Да, проскакали годы мимо. Многое изменилось с тех пор, как несколько трав назад Бату приехал сюда из "учёной ямы". Мимолётно сражались, тянули сладкий шербет переговоров то с одними врагами, то с другими, ссорили молодёжь со стариками - капля воды и череп пробьёт. Не заметили в повседневной суете, как отодвинулись от щербатой пропасти, и не так страшна стала жизнь. Есть куда спрятаться при вовсе кислых делах. Горные ущелья для них теперь, как норы для змей, - спасут.
Чтобы Маркуз не приуныл от свалившейся на него напасти, Бату решил сделать ему подарок, но когда пришла пора объявить об этом, оробел... А вдруг ошибся и не понял тайных терзаний наставника?
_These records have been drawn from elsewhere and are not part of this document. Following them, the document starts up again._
/-- The body fields of PROBE PATH (R59). -/
structure ProbeArgs where
  slot      : Slot
  code      : Nat
  thickness : Option Nat
  unit      : Lane
  useCache  : Bool
  deriving DecidableEq, Repr

/-- What a probe reports (R60). -/
structure ProbeReport where
  fault         : Option RuleFault := none
  speciesSource : Source := .none
  speciesCell   : Option Nat := none
  index         : Option Nat := none
  pathSource    : Source := .none
  thickCell     : Option Nat := none
  limitOrigin   : Option Nat := none
  accesses      : Nat := 0
  deriving DecidableEq, Repr

/-- A PROBE PATH that has been taken and waits for an access (R51, R59). -/
structure ProbeRun where
  descriptor : Descriptor
  report     : ProbeReport
  walk       : Walk
  deriving DecidableEq, Repr

/-- The body fields of LOCK PATHS: unit, slot and paths as (species code, thickness index) (R75). -/
structure LockArgs where
  unit  : Lane
  slot  : Slot
  paths : List (Nat × Nat)
  deriving DecidableEq, Repr

/-- The result of one path of LOCK PATHS (R77). -/
inductive LockResult where
  | locked | notLocked | fault (kind : RuleFault)
  deriving DecidableEq, Repr

/-- A LOCK PATHS that has been taken and waits for an access (R75 to R77): `code` and `index` are the path in work,
`rest` the paths to come, `results` those of the paths ended, in order, `species` what its species walk read. -/
structure LockRun where
  descriptor : Descriptor
  results    : List LockResult
  code       : Nat
  index      : Nat
  rest       : List (Nat × Nat)
  species    : Option SpeciesCopy
  walk       : Walk
  deriving DecidableEq, Repr

/-- The work of a request in the port path queue (R51). `run` is none until the request is taken. -/
inductive TableWork where
  | write (cell : Nat) (content : Cell16)
  | read (cell : Nat)
  | replace (cell : Nat) (expected new : Cell16) (scope : Scope)
  | invalidate (cell : Nat) (scope : Scope)
  | probe (args : ProbeArgs) (run : Option ProbeRun)
  | lock (args : LockArgs) (run : Option LockRun)
  deriving DecidableEq, Repr

/-- A request in the port path queue, with the port, code and tag its answer needs (R51). -/
structure PathRequest where
  port : Port
  code : Byte
  tag  : Byte
  work : TableWork
  deriving DecidableEq, Repr

/-- The table memory block: the cells, the root slots, the arbiter's last grant and the port path queue. -/
structure Tables where
  mem       : Memory
  roots     : PerSlot (Option Descriptor)
  lastGrant : Requester
  portPath  : List PathRequest
  deriving DecidableEq, Repr

/-! ## Grading units (R22) -/

/-- A grading in flight between two events: it always waits for a read of its walk (section 2.2). `code` is the
species code of the record, `slotHeld` the root slot the grading still holds in use (R39, assumption 12), and `round` the
round of the record, the model's own (assumption 21). -/
structure GradingJob where
  number     : Nat
  round      : Nat
  code       : Nat
  slotHeld   : Option Slot
  descriptor : Descriptor
  species    : Option SpeciesCopy
  thickClass : Option Nat
  walk       : Walk
  abandoned  : Bool
  deriving DecidableEq, Repr
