/-! ## Frames at a port (R174 to R178) -/

/-- The port's checks of a received frame: BUSY while a request is pending, BAD_REQUEST for a code that names no request,
NOT_OWNER for a line request of a line that is not the port's own; a line request that names no line passes them and is
refused by its own rule. -/
def Obligations.PortRefusesBeforeItsBlocks : Prop :=
  (∀ (s : State) (i : Instr) (f : Frame), i.frame = some f → Listening s f.port →
    (s.port f.port).pending ≠ none → exec i s = .next (s.answered f.port f.code f.tag .busy [])) ∧
  (∀ (s : State) (p : Port) (code tag : Byte) (body : List Byte), Ready s p → isRequestCode code = false →
    exec (.unknownCode p code tag body) s = .next (s.answered p code tag .badRequest [])) ∧
  (∀ (s : State) (i : Instr) (f : Frame) (b : Byte) (rest : List Byte) (l : Line), i.frame = some f →
    isLineRequest f.code = true → Ready s f.port → f.body = b :: rest → lineOf b.toNat = some l →
    f.port ≠ ownPort l → exec i s = .next (s.answered f.port f.code f.tag .notOwner [])) ∧
  (∀ (s : State) (i : Instr) (f : Frame), i.frame = some f → isLineRequest f.code = true → Ready s f.port →
    (f.body = [] ∨ ∃ b rest, f.body = b :: rest ∧ lineOf b.toNat = none) →
    exec i s = .next (s.answered f.port f.code f.tag .badRequest []) ∨
      exec i s = .next (s.answered f.port f.code f.tag .badValue []))

/-- A body of the wrong length is refused BAD_REQUEST and changes nothing but the answer, for every request: those whose
length the layout fixes, and the three whose body carries a list. -/
def Obligations.WrongLengthIsBadRequest : Prop :=
  (∀ (s : State) (i : Instr) (f : Frame) (n : Nat), i.frame = some f → bodyLength f.code = some n →
    f.body.length ≠ n → Ready s f.port → (isLineRequest f.code = true → notOwner f.port f.body = false) →
    exec i s = .next (s.answered f.port f.code f.tag .badRequest [])) ∧
  (∀ (s : State) (p : Port) (tag : Byte) (body : List Byte), Ready s p →
    (body.length < 4 ∨ body.length ≠ 12 + 3 * byteAt body 3) →
    exec (.submitSheet p tag body) s = .next (s.answered p Code.submitSheet tag .badRequest [])) ∧
  (∀ (s : State) (p : Port) (tag : Byte) (body : List Byte), Ready s p →
    (body.length < 3 ∨ body.length ≠ 3 + 2 * byteAt body 2) →
    exec (.lockPaths p tag body) s = .next (s.answered p Code.lockPaths tag .badRequest [])) ∧
  (∀ (s : State) (p : Port) (tag : Byte) (body : List Byte), Ready s p → notOwner p body = false →
    (body.length < 3 ∨ body.length ≠ 3 + 4 * byteAt body 2 ∨ byteAt body 2 < 1 ∨ 16 < byteAt body 2) →
    exec (.writeSteps p tag body) s = .next (s.answered p Code.writeSteps tag .badRequest []))

/-- The receiver: A5h starts a frame when hunting or after a gap of more than 50 ms, a length above 250 ends it,
A5h inside a frame is data, a frame with a wrong CRC word is dropped, and one completed with the right CRC word
is its request, taken by a port that hunts again. Every byte has its outcome: while hunting, after a gap, as a
length, within a frame and as its last. A command that is a frame is the reception of its bytes one after the
other, in the middle of another frame too, where they are that frame's data. That such a command carries the
whole frame, with no gap in it, is the model's form (assumption 3), and so is that a gap not due does nothing
(assumption 1). -/
def Obligations.ReceiverTakesBytes : Prop :=
  ∀ (s : State) (p : Port), s.pins.resetHeld = false →
    ((s.port p).receiver = .hunting →
      exec (.leadByteWhileHunting p) s = .next (s.setPort p { s.port p with receiver := .receiving [] 0 })) ∧
    (∀ bytes gap, (s.port p).receiver = .receiving bytes gap → 50 < gap →
      exec (.leadByteWhileHunting p) s = .next (s.setPort p { s.port p with receiver := .receiving [] 0 }) ∧
      exec (.byteGapTimeout p) s = .next (s.setPort p { s.port p with receiver := .hunting })) ∧
    (∀ bytes gap, (s.port p).receiver = .receiving bytes gap → gap ≤ 50 → exec (.byteGapTimeout p) s = .next s) ∧
    (∀ (length : Byte) (gap : Nat), (s.port p).receiver = .receiving [] gap → gap ≤ 50 → 250 < length.toNat →
      exec (.lengthAbove250 p length) s = .next (s.setPort p { s.port p with receiver := .hunting })) ∧
    (∀ (n : Byte) (bytes : List Byte) (gap : Nat), (s.port p).receiver = .receiving (n :: bytes) gap → gap ≤ 50 →
      n.toNat ≤ 250 → bytes.length + 2 < n.toNat + 5 →
      exec (.leadByteWhileHunting p) s =
        .next (s.setPort p { s.port p with receiver := .receiving (n :: bytes ++ [0xA5]) 0 })) ∧
    (∀ (code tag : Byte) (body : List Byte) (crc : BitVec 16), s.midFrame p = false → crc ≠ requestCrc code tag body →
      exec (.crcDiscard p code tag body crc) s = .next (s.setPort p { s.port p with receiver := .hunting })) ∧
    ((s.port p).receiver = .hunting → exec (.byteGapTimeout p) s = .next s) ∧
    (∀ length : Byte, (s.port p).receiver = .hunting → length ≠ 0xA5 → exec (.lengthAbove250 p length) s = .next s) ∧
    exec (.leadByteWhileHunting p) s = receiveBytes p [0xA5] s ∧
    (∀ length : Byte, exec (.lengthAbove250 p length) s = receiveBytes p [length] s) ∧
    (∀ (i : Instr) (f : Frame) (hi lo : Byte) (gap : Nat), i.frame = some f → f.port = p → f.body.length ≤ 250 →
      (s.port p).receiver = .receiving (b8 f.body.length :: f.code :: f.tag :: f.body ++ [hi]) gap → gap ≤ 50 →
      let hunts := s.setPort p { s.port p with receiver := .hunting }
      (crcBytes (requestCrc f.code f.tag f.body) = [hi, lo] → receiveBytes p [lo] s = exec i hunts) ∧
      (crcBytes (requestCrc f.code f.tag f.body) ≠ [hi, lo] → receiveBytes p [lo] s = .next hunts) ∧
      (crcBytes (requestCrc f.code f.tag f.body) = [hi, 0xA5] → exec (.leadByteWhileHunting p) s = exec i hunts)) ∧
    (∀ (b : Byte) (bytes : List Byte) (gap : Nat), (s.port p).receiver = .receiving bytes gap → 50 < gap →
      receiveBytes p [b] s = receiveBytes p [b] (s.setPort p { s.port p with receiver := .hunting })) ∧
    (receiveBytes p [] s = .next s) ∧
    (∀ b : Byte, (s.port p).receiver = .hunting → b ≠ 0xA5 → receiveBytes p [b] s = .next s) ∧
    (∀ (b : Byte) (gap : Nat), (s.port p).receiver = .receiving [] gap → gap ≤ 50 → b.toNat ≤ 250 →
      receiveBytes p [b] s = .next (s.setPort p { s.port p with receiver := .receiving [b] 0 })) ∧
    (∀ (b n : Byte) (bytes : List Byte) (gap : Nat), (s.port p).receiver = .receiving (n :: bytes) gap → gap ≤ 50 →
      n.toNat ≤ 250 → bytes.length + 2 < n.toNat + 5 →
      receiveBytes p [b] s = .next (s.setPort p { s.port p with receiver := .receiving (n :: bytes ++ [b]) 0 })) ∧
    (∀ (first rest : List Byte) (t : State), receiveBytes p first s = .next t →
      receiveBytes p (first ++ rest) s = receiveBytes p rest t) ∧
    (∀ (i : Instr) (f : Frame), i.frame = some f → f.port = p → f.body.length ≤ 250 →
      exec i s = receiveBytes p (0xA5 :: b8 f.body.length :: f.code :: f.tag :: f.body ++
        crcBytes (requestCrc f.code f.tag f.body)) s) ∧
    (∀ (code tag : Byte) (body : List Byte) (crc : BitVec 16), body.length ≤ 250 →
      exec (.crcDiscard p code tag body crc) s = receiveBytes p (0xA5 :: b8 body.length :: code :: tag :: body ++
        crcBytes crc) s)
Но кто они с Маркузом друг для друга? Воспитатель и ученик, многоопытный ветеран и юноша... Да, это так, но с некоторых пор всё изменилось, встало с ног на голову. Теперь, после смерти Джучи, они, кроме того, - повелитель и подданный, хан и аталик-советник. Именно так, снизу вверх, правильно ли это? "Надо привыкать..."
- Я теперь старший в роде из мужчин, Маркуз... гм... после Орду, который... Так уж вышло, что в делах семьи последнее слово за мной. Знаешь ли это, учитель?
Если бы во взгляде Маркуза мелькнула снисходительность, Бату бы не решился... но тот внимательно слушал. "Понимает", - обрадовался.
- Моя мать овдовела. Одинокая женщина, как дерево без корней, сохнет до времени. Хорошо ли это, Маркуз?
Маркуз вдруг растерялся, его властные глаза часто заморгали - это было удивительное зрелище...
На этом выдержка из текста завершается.